The cortex (bark) of Fraxinus rhynchophylla HANCE (Chinese: Ku li bai la shu), Fraxinus chinensis ROXB. (Chinese: Bai la shu), Fraxinus szaboana English (Chinese: Jian ye bai la shu) and Fraxinus stylosa English (Chinese: su zhu bai la shu) are used in Traditional Chinese Medicine (TCM) for diarrhea, dysenteric disorder, and vaginal discharge. It is also used for treatment of the eyes where there is symptoms of redness, swelling, and pain.
Ecologically, ash trees and their fruit provide habitat and food for various animals, such as birds and squirrels, and the larvae of some insects, such as Lepidoptera species, consume the leaves. There are also threats to ash trees from various insects. Notably, the emerald ash borer Agrilus planipennis, a wood-boring beetle, was accidentally introduced into North America from eastern Asia with ash wood products in about 1998. It has killed millions of trees in southeast Michigan, adjacent Ontario, and some isolated smaller areas on eastern North America. It threatens some 7 billion ash trees in North America.
There are various beliefs, legends, and myths surrounding the ash tree. In Norse mythology, the World Tree Yggdrasil is commonly held to be an ash tree, and the first man, Ask, was formed from an ash tree (the first woman was made from elm). Elsewhere in Europe, snakes were said to be repelled by ash leaves or a circle drawn by an ash branch. Irish folklore claims that shadows from an ash tree damage crops. In Cheshire, it is said that ash could be used to cure warts or rickets.

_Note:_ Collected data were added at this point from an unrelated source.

-- ==== Sys2Proof/Machine/Operands.lean ====
section
/-! DEFINITION. Machine/Operands.lean: effective address, operand, target address and byte operand of the format-3/4 group
(40_execution_cycle.md R46 to R51), and register operands of format 2 (44_register_register.md R84). -/

namespace Sys2Proof.Machine

/-! ## Effective address -/

/-- `zext_20(v)` (00_scope.md section 4). -/
def zext20 (v : Int) : Int := v % 2 ^ 20

/-- The address before indexing, an exact integer: format 3 tests `p` before `b` (40_execution_cycle.md R46), format 4 tests
`b` before `p` (R47). The direct format-3 displacement, already sign-extended, is reduced to 20 bits (R46, log entry 33). -/
def baseAddress (m : MemRef) (s : State) : Int :=
  match m with
  | .format3 fl disp =>
    if fl.p then u24 (s.nextPC 3) + disp
    else if fl.b then u24 s.regB + disp
    else zext20 disp
  | .format4 fl addr =>
    if fl.b then u24 s.regB + addr.toNat
    else if fl.p then u24 (s.nextPC 4) + addr.toNat
    else addr.toNat

/-- `EA(D, nextPC)` (40_execution_cycle.md R48): indexing by the unsigned `X`, then one reduction to 24 bits. -/
def effectiveAddress (m : MemRef) (s : State) : Word :=
  mask24 (baseAddress m s + if m.flags.x then u24 s.regX else 0)

/-! ## Operand resolution -/

/-- The four rows of the operand table (40_execution_cycle.md R49). -/
inductive OperandMode where
  | simple
  | immediate
  | indirect
  /-- `n = 0, i = 0`, treated as simple (R49, R41 of 30_encoding.md) -/
  | degenerate
deriving DecidableEq, Repr

/-- The row of the operand table that `n i` select (40_execution_cycle.md R49). -/
def operandMode (fl : AddrFlags) : OperandMode :=
  match fl.n, fl.i with
  | true, true => .simple
  | false, true => .immediate
  | true, false => .indirect
  | false, false => .degenerate

/-- `Operand(D, ea)` (40_execution_cycle.md R49). The pointer is a full unsigned 24-bit address (decision D31). -/
def operandWord (m : MemRef) (s : State) : Except Fault Word :=
  let ea := effectiveAddress m s
  match operandMode m.flags with
  | .immediate => .ok ea
  | .indirect =>
    match s.readWord ea.toNat with
    | .error kind => .error kind
    | .ok ptr => s.readWord ptr.toNat
  | .simple => s.readWord ea.toNat
  | .degenerate => s.readWord ea.toNat

/-- `ByteOperand(D, ea)` (40_execution_cycle.md R51, `CHAR_MODE = byte_at_ea`, decision D8, log entry 8). -/
def operandByte (m : MemRef) (s : State) : Except Fault Byte :=
  let ea := effectiveAddress m s
  match operandMode m.flags with
  | .immediate => .ok (ea.extractLsb' 0 8)
  | .indirect =>
    match s.readWord ea.toNat with
    | .error kind => .error kind
    | .ok ptr => s.readByte ptr.toNat
  | .simple => s.readByte ea.toNat
  | .degenerate => s.readByte ea.toNat

/-- `Target(D, ea)` of stores, branches and calls (40_execution_cycle.md R50, `TA_MODE = literal_ea`, decision D7, log
entry 7): `ea` for every `n i`. -/
def targetAddress (m : MemRef) (s : State) : Word := effectiveAddress m s

/-! ## Register operands of format 2 -/

/-- A register code that names no register makes the instruction advance the program counter and do nothing else
(44_register_register.md R84). -/
def registerNoOp (s : State) : StepResult := .next (s.setPc (s.nextPC 2))

/-- `ResolveRegs(D, false)`: only `r1` is a register code (44_register_register.md R84). -/
def withReg (r1 : Nibble) (s : State) (k : GReg → StepResult) : StepResult :=
  match regOfCode r1 with
  | some ra => k ra
  | none => registerNoOp s

/-- `ResolveRegs(D, true)`: both nibbles are register codes (44_register_register.md R84). -/
def withRegs (r1 r2 : Nibble) (s : State) (k : GReg → GReg → StepResult) : StepResult :=
  match regOfCode r1, regOfCode r2 with
  | some ra, some rb => k ra rb
  | _, _ => registerNoOp s

end Sys2Proof.Machine
end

In Greek mythology, the Meliai were nymphs of the ash, perhaps specifically of the Manna Ash (Fraxinus ornus), as dryads were nymphs of the oak. Many echoes of archaic Hellene rites and myth involve ash trees.
The ash is thought to exude a sugary substance that was fermented to create the Norse "Mead of Inspiration" (Dumont 1992).
Folklore held that a traditional cure for young children with hernias was to pass a child through the gap in an ash split down the middle and held open with wedges (Simpson and Roud 2000). This procedure often included many ritualistic aspects, such as being done by nine people on nine successive mornings from west to east, or done at midnight nine times (Simpson and Roud 2000).
A traditional Norse Christmas Yule (or Jul) log, intended to burn for many days, was of ash wood, sometimes known in England as the "Great Ashen Faggot" with its long burning believed to be helpful for the family's future prosperity (Melton 2001).